Public deposits contribute 7% of the overall borrowing mix of DHFL, with debenture holders having 37% exposure followed by banks having 31%.
As governance and default concerns mounted, the RBI in November 2019 superseded the board of directors of financially-stressed DHFL and appointed an administrator, former MD and CEO of Indian Overseas Bank (IOB) R Subramaniakumar. He is being assisted by an RBI-appointed advisory committee. On November 29, 2019, RBI sent DHFL to the bankruptcy tribunal, making it the first non-banking finance company/housing finance company to be resolved under the Insolvency and Bankruptcy Code (IBC).
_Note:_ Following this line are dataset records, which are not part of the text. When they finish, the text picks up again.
/-- TREL (R78, R129). -/
def Beryl.opTrel (b : Beryl) (d : Stn) (x : Desc) : Beryl × Verdict :=
  let r := x.route
  if r > 4095 then (b, .plain stRANGE none16)
  else if d.rKind r = 0 then (b, .plain stNOROUTE r)
  else if !b.rt.set.getLsbD r then (b, .plain stNOTSET r)
  else if b.rt.sigClear.getLsbD r then (b, .plain stSIGCLEAR r)
  else if !b.rt.locked.getLsbD r && !b.rt.lockSafe.getLsbD r then (b.releaseBoth d r, verdictOK)
  else
    ({ b with rt := { b.rt with trel := b.rt.trel ||| bitR r }
              ws := { b.ws with rdl := SMap.set 0 b.ws.rdl r ((b.nowMs + d.rTrel r) % 2 ^ 32) } }, .plain stTIMING r)

/-- DEQUEUE (R74, R87). The entry's UNSOL DEQUEUED is the second answer, so the caller answers the DEQUEUE first. -/
def Beryl.opDequeue (b : Beryl) (d : Stn) (x : Desc) : Option PendEntry × Verdict :=
  let r := x.route
  if r > 4095 then (none, .plain stRANGE none16)
  else if d.rKind r = 0 then (none, .plain stNOROUTE r)
  else match b.ws.pend.find? (fun e => e.desc.route == r) with
    | none => (none, .plain stNOTSET r)
    | some e => (some e, .plain stDEQUEUED r)

/-- AREL (R82, R131). -/
def Beryl.opArel (b : Beryl) (x : Desc) : Beryl × Verdict :=
  if x.arg0 > 255 ∨ x.arg1 < 60000 ∨ 3600000 < x.arg1 then (b, .plain stRANGE none16)
  else
    ({ b with ws := { b.ws with arun := b.ws.arun ||| (1#256 <<< x.arg0)
                                adl := SMap.set 0 b.ws.adl x.arg0 ((b.nowMs + x.arg1) % 2 ^ 32) } },
     .plain stTIMING none16)

/-- The routes related to an element: the OR of its eight transposed rows (R85). -/
def affectRow (d : Stn) (e : Nat) : RRow := (List.range 8).foldl (fun a i => a ||| d.trow e i) 0

/-- The element planes PLANE_WRITE accepts (R76). -/
def planeWriteE (p : Nat) : Bool := [7, 8, 11, 13, 16, 22, 23, 24, 25, 26, 27, 28, 29, 30, 31].contains p
/-- The route planes PLANE_WRITE accepts (R76). -/
def planeWriteR (q : Nat) : Bool := [5, 7, 11, 14].contains q

/-- Word `w` of a row changed under a mask. -/
def rowWrite {n : Nat} (row : BitVec n) (w mask value : Nat) : BitVec n :=
  let m := BitVec.ofNat n ((mask % 2 ^ 32) <<< (32 * w))
  (row &&& ~~~m) ||| (BitVec.ofNat n ((value % 2 ^ 32) <<< (32 * w)) &&& m)

/-- PLANE_WRITE (R76, R132). -/
def Beryl.opPlaneWrite (b : Beryl) (d : Stn) (x : Desc) : Beryl × Verdict :=
  let p := bits x.arg0 7 0
  let w := bits x.arg0 23 8
  let setNat := ((x.arg1 &&& x.arg2) % 2 ^ 32) <<< (32 * w)
  if p ≥ 0x80 then
    let q := p - 0x80
    if !planeWriteR q || decide (w ≥ 128) then (b, .plain stPLANE none16)
    else
      let exist := rrowOf (((List.range 32).map (· + 32 * w)).filter d.rExists)
      let other := ~~~BitVec.ofNat 4096 (0xFFFFFFFF <<< (32 * w))
      let new := rowWrite (b.rt.get q) w x.arg1 x.arg2 &&& (exist ||| other)
      if q = 5 then
        match lowestBit (BitVec.ofNat 4096 setNat &&& ~~~b.rt.proven).toNat with
        | some r => (b, ⟨stNOTPROVEN, r, 0x85, 0xFF⟩)
        | none =>
          ({ b with rt := { b.rt with sigClear := new, locked := b.rt.locked ||| (new &&& ~~~b.rt.sigClear) } }, verdictOK)
      else ({ b with rt := b.rt.put q new }, verdictOK)
  else
    if !planeWriteE p || decide (w ≥ 512) then (b, .plain stPLANE none16)
    else
      let idx := (List.range 32).map (· + 32 * w)
      let other := ~~~BitVec.ofNat 16384 (0xFFFFFFFF <<< (32 * w))
      let new := rowWrite (b.el.get p) w x.arg1 x.arg2 &&& (erowOf (idx.filter d.eUsed) ||| other)
      let bad : Option Verdict :=
        if p = 7 ∨ p = 8 then
          let pts := erowOf (idx.filter fun e => isPoint (d.eType e))
          judge stLOCKED [⟨[(0xFF, BitVec.ofNat 16384 setNat)],
            (if p = 7 then [(0x91, b.ws.lkr), (0x93, b.ws.flr)] else [(0x90, b.ws.lkn), (0x92, b.ws.fln)])
              ++ [(21, b.el.lockSafe &&& pts)]⟩]
        else none
      match bad with
      | some v => (b, v)
      | none => ({ b with el := b.el.put p new }, verdictOK)

/-- Count an answered descriptor in BRL_CNT; ORDER raises its interrupt. -/
def Beryl.countAnswer (b : Beryl) (st : Nat) : Beryl :=
  { b with regs := { b.regs with
      adm := if st = stOK then b.regs.adm + 1 else b.regs.adm
      ref := if st = stOK then b.regs.ref else b.regs.ref + 1
      irq := if st = stORDER then b.regs.irq ||| irqORDER else b.regs.irq } }

/-- A decision with its outcome is answered: its response precedes the UNSOL responses of the retries it brought about. -/
def Beryl.conclude (b : Beryl) (x : Desc) (st : Beryl × Verdict) : Beryl :=
  let new := st.1.answers.drop b.answers.length
  let a := (Beryl.answer { st.1 with answers := b.answers, ord := b.ord } (mkRsp x st.2 false) true true)
  let shift := new.map fun n => { n with rsp := { n.rsp with ord := (n.rsp.ord + 1) % 65536 } }
  { a with answers := a.answers ++ shift, ord := st.1.ord + 1 }.countAnswer st.2.status

/-- Decide one descriptor that passed R63's steps 1 to 4, and answer it. -/
def Beryl.decideOne (b : Beryl) (d : Stn) (tcm : Mem) (x : Desc) : Beryl × Mem :=
  if x.op = opSET then (b.conclude x (b.opSet d x), tcm)
  else if x.op = opPROBE then (b.conclude x (b.opProbe d x), tcm)
  else if x.op = opCANCEL then (b.conclude x (b.opCancel d x), tcm)
  else if x.op = opTREL then (b.conclude x (b.opTrel d x), tcm)
  else if x.op = opDEQUEUE then
    match b.opDequeue d x with
    | (some e, v) => (b.conclude x (b.leavePend d e (.plain stDEQUEUED x.route), v), tcm)
    | (none, v) => (b.conclude x (b, v), tcm)
  else if x.op = opAREL then (b.conclude x (b.opArel x), tcm)
  else if x.op = opPLANEWRITE then (b.conclude x (b.opPlaneWrite d x), tcm)
  else
    -- AFFECT (R85)
    if x.arg0 > 16383 then (b.conclude x (b, .plain stRANGE none16), tcm)
    else
      let row := affectRow d x.arg0
      let rsp := { mkRsp x verdictOK false with count := popCount 4096 row.toNat
                                                count2 := popCount 4096 (row &&& b.rt.set).toNat }
      ((b.answer rsp true true).countAnswer stOK, tcm.wr (x.arg2 % 0x800000) 512 row.toNat)

/-- The known operations. -/
def knownOp (op : Nat) : Bool :=
  [opSET, opCANCEL, opTREL, opDEQUEUE, opAREL, opAFFECT, opPROBE, opPLANEWRITE].contains op

/-- R63 steps 1 to 4. -/
def Beryl.preStatus (b : Beryl) (x : Desc) : Option Nat :=
  if !b.regs.en || !b.regs.loaded then some stNOTREADY
  else if b.tags.contains x.tag then some stTAGDUP
  else if !(b.lastKey.lt x.key) then some stORDER
  else if !knownOp x.op || x.rsv then some stBADOP
  else none

/-- Acceptance of a descriptor (R63, R67): the last key and the TAG held. -/
def Beryl.accept (b : Beryl) (x : Desc) : Beryl :=
  let st := b.preStatus x
  let holds := st != some stNOTREADY && st != some stTAGDUP
  { b with accepted := b.accepted ++ [⟨x, st⟩]
           tags := if holds then x.tag :: b.tags else b.tags
           lastKey := if holds && st != some stORDER then x.key else b.lastKey }

/-- Answer the leading descriptors that failed R63's steps 1 to 4. -/
def Beryl.flushPre (b : Beryl) : Beryl :=
  let pre := b.accepted.takeWhile (·.pre.isSome)
  let b1 : Beryl := { b with accepted := b.accepted.dropWhile (·.pre.isSome) }
  pre.foldl (fun b a =>
    let st := a.pre.getD stBADOP
    (b.answer (mkRsp a.desc (.plain st none16) false) true (st != stNOTREADY && st != stTAGDUP)).countAnswer st) b1

/-- Decide the descriptor at the head of the pipeline, then answer what stands behind it already judged. -/
def Beryl.decideHead (b : Beryl) (d : Stn) (tcm : Mem) : Beryl × Mem :=
  match b.accepted with
  | [] => (b, tcm)
  | a :: rest =>
    let r := Beryl.decideOne { b with accepted := rest } d tcm a.desc
    (r.1.flushPre, r.2)

/-! ### Rings (R63, R64) -/

def ringSize (reg : Word32) (hi : Nat) : Option Nat :=
  let s := bits reg.toNat 3 0
  if 4 ≤ s ∧ s ≤ hi then some (2 ^ s) else none
def ringBase (reg : Word32) : Nat := bits reg.toNat 31 12 * 4096
def idx10 (r : Word32) : Nat := r.toNat % 1024

/-- Space in the response ring. -/
def Beryl.rspFree (b : Beryl) : Bool :=
  match ringSize b.regs.rspRing 9 with
  | none => false
  | some n => decide ((idx10 b.regs.rspProd + 1024 - idx10 b.regs.rspCons) % 1024 < n)

/-- Accept the next descriptor of the request ring, where Beryl may (R63, R64). -/
def Beryl.acceptNext (b : Beryl) (tcm : Mem) : Beryl :=
  match ringSize b.regs.reqRing 8 with
  | none => b
  | some n =>
    if b.regs.faulted || b.regs.hold || idx10 b.regs.reqProd == idx10 b.regs.reqCons || decide (b.inflight ≥ 256)
        || !b.rspFree then b
    else
      let a := ringBase b.regs.reqRing + 32 * (idx10 b.regs.reqCons % n)
      if a + 32 > 0x800000 then b.error 0x06 3
      else
        let b1 : Beryl := { b with regs := { b.regs with reqCons := BitVec.ofNat 32 ((idx10 b.regs.reqCons + 1) % 1024) } }
        (b1.accept (descAt tcm a)).flushPre

/-- Write the next response into the response ring, where there is room (R64). -/
def Beryl.writeResponse (b : Beryl) (tcm : Mem) : Beryl × Mem :=
  match b.answers, ringSize b.regs.rspRing 9 with
  | a :: rest, some n =>
    if b.regs.faulted || !b.rspFree then (b, tcm)
    else
      let addr := ringBase b.regs.rspRing + 16 * (idx10 b.regs.rspProd % n)
      if addr + 16 > 0x800000 then (b.error 0x06 3, tcm)
      else
        ({ b with answers := rest
                  tags := if a.holds then b.tags.erase a.rsp.tag else b.tags
                  regs := { b.regs with rspProd := BitVec.ofNat 32 ((idx10 b.regs.rspProd + 1) % 1024)
                                        irq := b.regs.irq ||| irqRSP } },
         tcm.wr addr 16 a.rsp.word)
  | _, _ => (b, tcm)

/-! ### The sweep (R83, R84) -/

/-- Settability of every route against a snapshot (R83). -/
def sweepResult (d : Stn) (v : View) : RRow :=
  rrowOf ((List.range 4096).filter fun r =>
    d.rExists r && !v.set.getLsbD r && (routeVerdict d v 0 r v.pending).status == stOK)

/-- The staging plane that holds no result and no running sweep. -/
def Beryl.freeStage (b : Beryl) : Option Nat :=
  let used := b.sweepReady.map (·.plane)
  if !used.contains 0 then some 0 else if !used.contains 1 then some 1 else none

/-- BRL_CMD SWEEP (R83, R84). -/
def Beryl.startSweep (b : Beryl) : Beryl :=
  if b.regs.faulted then b
  else match b.sweepRun, b.freeStage with
    | none, some p => { b with sweepRun := some ⟨p, 0⟩, ws := { b.ws with snap := b.view } }
    | _, _ => b.raise irqCMDERR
As per its annual report, DHFL had total assets amounting to ₹79,800 crore as of March 2020. Of these, ₹50,227 crore of assets forming 63% of the total portfolio were reported as non-performing assets. Its retail book stood at ₹33,500 crore.
Founded in 1984 by late Rajesh Kumar Wadhawan, DHFL rose to fame with its vision of providing financial access to lower and middle income customer segments among the semi-urban and rural population in the country. With a large network across the country, it catered to millions of customers in the lower and middle income category, before the model collapsed after the Enforcement Directorate arrested its promoters, Kapil Wadhawan and Dheeraj Wadhawan, in a case of alleged fraud caused to YES Bank.